This is exactly what Adobe Camera Raw (ACR) does now, or it would be if I could use it. I’ve got a copy of Photoshop Elements 4 which as a pixel based editor does everything I could possibly need, e.g. layers, masks, cloning, healing brush, etc, all for £50 (actually the DAM functionality of Elements is better than Lightroom at the moment). It also acts as a host for ACR but this is a crippled ACR not the full version available in Photoshop CS2. Only the first couple of ACR screens are available but this would be enough for me except for one major problem. It doesn’t allow you set preferences or to save the ACR changes back to the DNG file (or as an XMP sidecar file for RAW files). All the changes are stored to an ACR database that only ACR and Photoshop Elements can make use of. Actually that’s not quite the whole story. I can save the changes from ACR but only as a NEW DNG file. I cannot update an existing DNG file and I don’t want to create and have to manage a new version of the DNG if I just tweak the settings slightly.
So how can I run the full version of ACR? There’s only one choice, the full Photoshop CS2 package.
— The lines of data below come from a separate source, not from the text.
/-- A first record that decodes is read, and the reader goes on behind it. -/
theorem decodeProgram_of_ok {bytes : List Byte} {i : Instr}
    (h : decode (recordAt bytes 0) = .ok i) :
    decodeProgram bytes = i :: decodeProgram (bytes.drop 12) := by
  obtain ⟨hrecord, hi⟩ := decode_eq_ok_iff.1 h
  calc decodeProgram bytes
      = decodeProgram (encode i ++ bytes.drop 12) := by
        rw [hrecord, recordAt_zero, List.take_append_drop]
    _ = i :: decodeProgram (bytes.drop 12) := decodeProgram_encode_append hi _

/-- The reader stops at a first record that is short or malformed. -/
theorem decodeProgram_of_error {bytes : List Byte} {e : DecodeError}
    (h : decode (recordAt bytes 0) = .error e) : decodeProgram bytes = [] := by
  unfold decodeProgram
  split
  · split
    · rename_i hok
      cases h.symm.trans hok
    · rfl
  · rfl

/-- Settles O5, by induction on the list read: the reader is at its end exactly when the record in
front of it does not decode. -/
theorem streamReaderStopsAtTheFirstBadRecord :
    Obligations.StreamReaderStopsAtTheFirstBadRecord := by
  intro bytes
  change (∀ j i, (decodeProgram bytes)[j]? = some i → decode (recordAt bytes j) = .ok i) ∧
    ∃ e, decode (recordAt bytes (decodeProgram bytes).length) = .error e
  induction hread : decodeProgram bytes generalizing bytes with
  | nil =>
    cases hfirst : decode (recordAt bytes 0) with
    | ok i => simp [decodeProgram_of_ok hfirst] at hread
    | error e => exact ⟨by simp, e, rfl⟩
  | cons i is ih =>
    cases hfirst : decode (recordAt bytes 0) with
    | error e => simp [decodeProgram_of_error hfirst] at hread
    | ok i' =>
      rw [decodeProgram_of_ok hfirst] at hread
      obtain ⟨rfl, hrest⟩ := List.cons.inj hread
      obtain ⟨hrecords, hstop⟩ := ih _ hrest
      constructor
      · intro j k hk
        cases j with
        | zero => rwa [Option.some.inj hk] at hfirst
        | succ j => exact recordAt_succ bytes j ▸ hrecords j k hk
      · rwa [List.length_cons, recordAt_succ]

end Sys2Proof

namespace Sys2Proof.Assembly

/-! ### Characters of the canonical spelling -/

/-- The character neither starts a comment nor ends a line. -/
abbrev InLine (c : Char) : Prop := c ≠ ';' ∧ c ≠ '\n'

/-- The token stands in a line as it is: it is not empty and nothing in it splits it or cuts it. -/
structure Plain (t : Token) : Prop where
  ne_nil : t ≠ []
  no_separator : ∀ c ∈ t, isDropped c = false ∧ isKept c = false
  inLine : ∀ c ∈ t, InLine c

theorem plain_opcodeName (o : Opcode) : Plain (opcodeName o) := by
  cases o <;> constructor <;> simp [opcodeName, isDropped, isKept, InLine]

theorem plain_modifierName (m : Modifier) : Plain (modifierName m) := by
  cases m <;> constructor <;> simp [modifierName, isDropped, isKept, InLine]

theorem isKept_modeSymbol (m : AddrMode) : isKept (modeSymbol m) = true := by
  cases m <;> rfl

/-- A kept separator is no dropped one and stands in a line as it is. -/
theorem not_dropped_of_isKept {c : Char} (h : isKept c = true) :
    isDropped c = false ∧ InLine c := by
  simp only [isKept, List.contains_eq_mem, decide_eq_true_eq, List.mem_cons, List.not_mem_nil,
    or_false] at h
  obtain rfl | rfl | rfl | rfl | rfl | rfl | rfl := h <;> decide

theorem isDigitChar_iff {c : Char} : isDigitChar c = true ↔ 48 ≤ c.toNat ∧ c.toNat ≤ 57 := by
  simp [isDigitChar]

theorem ne_of_isDigitChar {c d : Char} (hc : isDigitChar c = true) (hd : isDigitChar d = false) :
    c ≠ d := by
  rintro rfl
  exact Bool.noConfusion (hc.symm.trans hd)

theorem plain_of_digits {t : Token} (hne : t ≠ []) (ht : ∀ c ∈ t, isDigitChar c = true) :
    Plain t := by
  have hdigit {c : Char} (hc : c ∈ t) (d : Char) (hd : isDigitChar d = false) : c ≠ d :=
    ne_of_isDigitChar (ht c hc) hd
  refine ⟨hne, fun c hc => ?separators, fun c hc => ⟨hdigit hc _ rfl, hdigit hc _ rfl⟩⟩
  case separators => simp [isDropped, isKept, hdigit hc, isDigitChar]

/-! ### Decimals -/

theorem digitChar_toNat : ∀ d < 10, (Char.ofNat (48 + d)).toNat = 48 + d := by decide

theorem digitsValue_cons_digit {d : Nat} (hd : d < 10) (rest : List Char) (acc : Nat) :
    digitsValue (Char.ofNat (48 + d) :: rest) acc = digitsValue rest (10 * acc + d) := by
  rw [digitsValue, List.foldl_cons, digitChar_toNat d hd, Nat.add_sub_cancel_left, digitsValue]

/-- The digits `decimalFrom` writes denote `n`, whatever follows them. -/
theorem digitsValue_decimalFrom {fuel n : Nat} (h : n < fuel) (rest : List Char) :
    digitsValue (decimalFrom fuel n rest) 0 = digitsValue rest n := by
  induction fuel generalizing n rest with
  | zero => omega
  | succ fuel ih =>
    have hlast : n % 10 < 10 := Nat.mod_lt n (by decide)
    unfold decimalFrom
    split
    · rw [digitsValue_cons_digit hlast]
      congr 1
      omega
    · rw [ih (by omega), digitsValue_cons_digit hlast]
      congr 1
      omega

theorem isDigitChar_of_mem_decimalFrom {fuel n : Nat} {rest : List Char} {c : Char}
    (h : c ∈ decimalFrom fuel n rest) : isDigitChar c = true ∨ c ∈ rest := by
  induction fuel generalizing n rest with
  | zero => exact .inr h
  | succ fuel ih =>
    have hhead : c ∈ Char.ofNat (48 + n % 10) :: rest → isDigitChar c = true ∨ c ∈ rest := by
      intro hc
      refine (List.mem_cons.1 hc).imp_left ?_
      rintro rfl
      rw [isDigitChar_iff, digitChar_toNat (n % 10) (by omega)]
      omega
    unfold decimalFrom at h
    split at h
    · exact hhead h
    · exact (ih h).elim .inl hhead

theorem decimalFrom_ne_nil {fuel n : Nat} {rest : List Char} (h : fuel ≠ 0 ∨ rest ≠ []) :
    decimalFrom fuel n rest ≠ [] := by
  induction fuel generalizing n rest with
  | zero => exact h.resolve_left fun h => h rfl
  | succ fuel ih =>
    unfold decimalFrom
    split
    · exact List.cons_ne_nil _ _
    · exact ih (.inr (List.cons_ne_nil _ _))

theorem isDigitChar_of_mem_decimal {n : Nat} {c : Char} (h : c ∈ decimal n) :
    isDigitChar c = true :=
  (isDigitChar_of_mem_decimalFrom h).resolve_right List.not_mem_nil

theorem decimal_ne_nil (n : Nat) : decimal n ≠ [] := decimalFrom_ne_nil (.inl n.succ_ne_zero)

theorem plain_decimal (n : Nat) : Plain (decimal n) :=
  plain_of_digits (decimal_ne_nil n) fun _ => isDigitChar_of_mem_decimal

theorem parseDigits_of_digits {t : Token} (hne : t ≠ []) (ht : ∀ c ∈ t, isDigitChar c = true) :
    parseDigits t = some (digitsValue t 0) := by
  unfold parseDigits
  split
  · exact absurd rfl hne
  · exact if_pos (List.all_eq_true.2 ht)

/-- A decimal reads as the number it was written for (R111). -/
theorem parseInteger_decimal (n : Nat) : parseInteger (decimal n) = some (n : Int) := by
  have hparse : parseDigits (decimal n) = some n := by
    rw [parseDigits_of_digits (decimal_ne_nil n) fun _ => isDigitChar_of_mem_decimal]
    exact congrArg some (digitsValue_decimalFrom n.lt_succ_self [])
  unfold parseInteger
  split
  · rename_i ds hminus
    have hhead : '-' ∈ decimal n := hminus ▸ List.mem_cons_self ..
    exact absurd rfl (ne_of_isDigitChar (isDigitChar_of_mem_decimal hhead) (by decide))
  · rw [hparse]
    rfl

/-! ### Tokens (R110) -/

/-- Characters that are no separators join the run read so far. -/
theorem tokensFrom_of_no_separator {t : Token}
    (ht : ∀ c ∈ t, isDropped c = false ∧ isKept c = false) (cs run : List Char) :
    tokensFrom (t ++ cs) run = tokensFrom cs (t.reverse ++ run) := by
  induction t generalizing run with
  | nil => rfl
  | cons c t ih =>
    obtain ⟨⟨hdropped, hkept⟩, ht⟩ := List.forall_mem_cons.1 ht
    simp [tokensFrom, hdropped, hkept, ih ht]

theorem Plain.tokensFrom_append {t : Token} (ht : Plain t) (cs : List Char) :
    tokensFrom (t ++ cs) [] = tokensFrom cs t.reverse := by
  rw [tokensFrom_of_no_separator ht.no_separator, List.append_nil]

theorem Plain.endRun_reverse {t : Token} (ht : Plain t) (rest : List Token) :
    endRun t.reverse rest = t :: rest := by
  unfold endRun
  split
  · rename_i hnil
    exact absurd (List.reverse_eq_nil_iff.1 hnil) ht.ne_nil
  · rw [List.reverse_reverse]

theorem Plain.tokensFrom_end {t : Token} (ht : Plain t) : tokensFrom t [] = [t] := by
  have h := ht.tokensFrom_append []
  rwa [List.append_nil, tokensFrom, ht.endRun_reverse] at h

theorem Plain.tokensFrom_kept {t : Token} (ht : Plain t) {c : Char} (hc : isKept c = true)
    (cs : List Char) : tokensFrom (t ++ c :: cs) [] = t :: [c] :: tokensFrom cs [] := by
  rw [ht.tokensFrom_append, tokensFrom]
  simp [hc, (not_dropped_of_isKept hc).1, ht.endRun_reverse]

theorem Plain.tokensFrom_space {t : Token} (ht : Plain t) (cs : List Char) :
    tokensFrom (t ++ ' ' :: cs) [] = t :: tokensFrom cs [] := by
  rw [ht.tokensFrom_append, tokensFrom]
  simp [isDropped, ht.endRun_reverse]

theorem tokensFrom_kept {c : Char} (hc : isKept c = true) (cs : List Char) :
    tokensFrom (c :: cs) [] = [c] :: tokensFrom cs [] := by
  simp [tokensFrom, hc, (not_dropped_of_isKept hc).1, endRun]

theorem tokensFrom_space (cs : List Char) : tokensFrom (' ' :: cs) [] = tokensFrom cs [] := rfl

/-- The spelling is one line without a comment. -/
theorem inLine_of_mem_spell {i : Instr} {c : Char} (h : c ∈ spell i) : InLine c := by
  have hsymbol (m : AddrMode) (hc : c = modeSymbol m) : InLine c :=
    (not_dropped_of_isKept (hc ▸ isKept_modeSymbol m)).2
  simp only [spell, List.mem_append, List.mem_cons, List.not_mem_nil, or_false] at h
  obtain (((((hc | rfl) | hc) | rfl | hc) | hc) | rfl | rfl | hc) | hc := h
  · exact (plain_opcodeName _).inLine c hc
  · decide
  · exact (plain_modifierName _).inLine c hc
  · decide
  · exact hsymbol _ hc
  · exact (plain_decimal _).inLine c hc
  · decide
  · decide
  · exact hsymbol _ hc
  · exact (plain_decimal _).inLine c hc

theorem stripComment_of_not_mem {l : List Char} (h : ';' ∉ l) : stripComment l = l := by
  refine List.takeWhile_eq_self_iff.2 fun c hc => ?_
  rw [bne_iff_ne]
  rintro rfl
  exact h hc

/-- The tokens of the canonical spelling from the A-operand on (R116). -/
def operandTokens (f : Fields) : List Token :=
  [modeSymbol f.aMode] :: decimal f.aVal :: [','] :: [modeSymbol f.bMode] :: [decimal f.bVal]

theorem tokenize_spell (i : Instr) : tokenize (spell i) =
    opcodeName i.op :: ['.'] :: modifierName i.fields.mod :: operandTokens i.fields := by
  have hcomment : ';' ∉ spell i := fun h => (inLine_of_mem_spell h).1 rfl
  rw [tokenize, stripComment_of_not_mem hcomment]
  simp only [spell, operandTokens, List.append_assoc, List.cons_append, List.nil_append]
  rw [(plain_opcodeName _).tokensFrom_kept rfl, (plain_modifierName _).tokensFrom_space,
    tokensFrom_kept (isKept_modeSymbol _), (plain_decimal _).tokensFrom_kept rfl, tokensFrom_space,
    tokensFrom_kept (isKept_modeSymbol _), (plain_decimal _).tokensFrom_end]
There’s one big problem with this, it’s listed as £569 ($1073) in the Adobe UK store! Now this may be worth it if you want to use Bridge and make use of the all the other functionality of the full Photoshop but I don’t, I just want ACR and and paying out over £500 for that seems a tad excessive.

I’m sure there must be thousands of hobbyist photographers who have similar requirements to me? If Adobe are not prepared to let Photoshop Elements users access the full ACR (I’d happily pay extra for this but not £500!) how about a new standalone application that just hosts ACR or alternatively just the Develop module from Lightroom, i.e Lightroom without the fluff?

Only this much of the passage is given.